## What to produce
Show all lines containing "some" from the data below.

======== Given records ========

-- ==== Sys2Proof/Decode.lean ====
section
/-! DEFINITION. The dispatch table, the decoder (total, rejecting by name) and the encoder (spec 30_encoding.md). -/
namespace Sys2Proof

/-! ### The table of 30_encoding.md R83 -/

/-- Every row, in the table's order. -/
def Mnemonic.all : List Mnemonic := [.ldi, .prn, .hlt, .mul, .add, .push, .pop, .cmp, .jeq, .jne, .jmp]

/-- The opcode byte of a row (30_encoding.md R83, column "Parameter"). -/
def Opcodes.code (o : Opcodes) : Mnemonic → Byte
  | .ldi  => o.ldi
  | .prn  => o.prn
  | .hlt  => o.hlt
  | .mul  => o.mul
  | .add  => o.add
  | .push => o.push
  | .pop  => o.pop
  | .cmp  => o.cmp
  | .jeq  => o.jeq
  | .jne  => o.jne
  | .jmp  => o.jmp

/-- The format of a row (30_encoding.md R83, column "Format"). -/
def Mnemonic.format : Mnemonic → Format
  | .ldi  => .ri
  | .prn  => .r
  | .hlt  => .z
  | .mul  => .rr
  | .add  => .rr
  | .push => .r
  | .pop  => .r
  | .cmp  => .rr
  | .jeq  => .r
  | .jne  => .r
  | .jmp  => .r

/-- The bytes a format occupies, opcode included (30_encoding.md R81). -/
def Format.length : Format → Nat
  | .z  => 1
  | .r  => 2
  | .ri => 3
  | .rr => 3

/-- The length of an instruction, by its row alone (30_encoding.md R84). -/
def Mnemonic.length (m : Mnemonic) : Nat := m.format.length

/-- The opcode byte looked up whole in the table (30_encoding.md R82, 40_dispatch.md R112). -/
def lookup (c : Config) (op : Byte) : Option Mnemonic :=
  Mnemonic.all.find? fun m => c.opcodes.code m == op

/-! ### The decoder -/

/-- Why a byte list is no instruction. -/
inductive DecodeError where
  /-- The list is empty. -/
  | noBytes
  /-- The opcode byte is not in the table (30_encoding.md R87). -/
  | invalidOpcode (op : Byte)
  /-- The list ends inside this row's operand bytes. -/
  | truncated (m : Mnemonic)
deriving DecidableEq, Repr

/-- An instruction with one operand byte, and the bytes after it. -/
def oneOperand (m : Mnemonic) (mk : Byte → Instr) : List Byte → Except DecodeError (Instr × List Byte)
  | r :: rest => .ok (mk r, rest)
  | [] => .error (.truncated m)

/-- An instruction with two operand bytes, and the bytes after it. -/
def twoOperands (m : Mnemonic) (mk : Byte → Byte → Instr) : List Byte → Except DecodeError (Instr × List Byte)
  | a :: b :: rest => .ok (mk a b, rest)
  | _ => .error (.truncated m)

/-- The operand bytes of a row, by its format (30_encoding.md R81). -/
def decodeOperands (m : Mnemonic) (bytes : List Byte) : Except DecodeError (Instr × List Byte) :=
  match m with
  | .ldi  => twoOperands .ldi .ldi bytes
  | .prn  => oneOperand .prn .prn bytes
  | .hlt  => .ok (.hlt, bytes)
  | .mul  => twoOperands .mul .mul bytes
  | .add  => twoOperands .add .add bytes
  | .push => oneOperand .push .push bytes
  | .pop  => oneOperand .pop .pop bytes
  | .cmp  => twoOperands .cmp .cmp bytes
  | .jeq  => oneOperand .jeq .jeq bytes
  | .jne  => oneOperand .jne .jne bytes
  | .jmp  => oneOperand .jmp .jmp bytes

/-- The instruction at the head of a byte list and the bytes after it (30_encoding.md R80 to R85). -/
def decode (c : Config) : List Byte → Except DecodeError (Instr × List Byte)
  | [] => .error .noBytes
  | op :: rest =>
    match lookup c op with
    | none => .error (.invalidOpcode op)
    | some m => decodeOperands m rest

/-! ### The encoder -/

/-- The row an instruction belongs to. -/
def Instr.mnemonic : Instr → Mnemonic
  | .ldi _ _ => .ldi
  | .prn _   => .prn
  | .hlt     => .hlt
  | .mul _ _ => .mul
  | .add _ _ => .add
  | .push _  => .push
  | .pop _   => .pop
  | .cmp _ _ => .cmp
  | .jeq _   => .jeq
  | .jne _   => .jne
  | .jmp _   => .jmp

/-- The operand bytes at ascending addresses (30_encoding.md R81). -/
def Instr.operands : Instr → List Byte
  | .ldi r imm => [r, imm]
  | .prn r     => [r]
  | .hlt       => []
  | .mul a b   => [a, b]
  | .add a b   => [a, b]
  | .push r    => [r]
  | .pop r     => [r]
  | .cmp a b   => [a, b]
  | .jeq r     => [r]
  | .jne r     => [r]
  | .jmp r     => [r]

/-- The bytes of an instruction, the opcode first (30_encoding.md R80, R90). -/
def encode (c : Config) (i : Instr) : List Byte := c.opcodes.code i.mnemonic :: i.operands

/-! ### The host's words -/

/-- The three bytes of a table word: bit 0 is the least significant bit of the byte at the lowest address, and
every bit from `nbits` up is 0. -/
def tableBytes (nbits w : Nat) : List Byte :=
  let v := w % 2 ^ nbits
  [BitVec.ofNat 8 v, BitVec.ofNat 8 (v / 256), BitVec.ofNat 8 (v / 65536)]

/-- What the decoder reads from a table word under the default configuration of the table (log 1). -/
def decodeTableWord (nbits w : Nat) : Option Instr :=
  match decode Config.default (tableBytes nbits w) with
  | .ok (i, _) => some i
  | .error _ => none

end Sys2Proof
end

========

## Reply
    | some m => decodeOperands m rest
  | .ok (i, _) => some i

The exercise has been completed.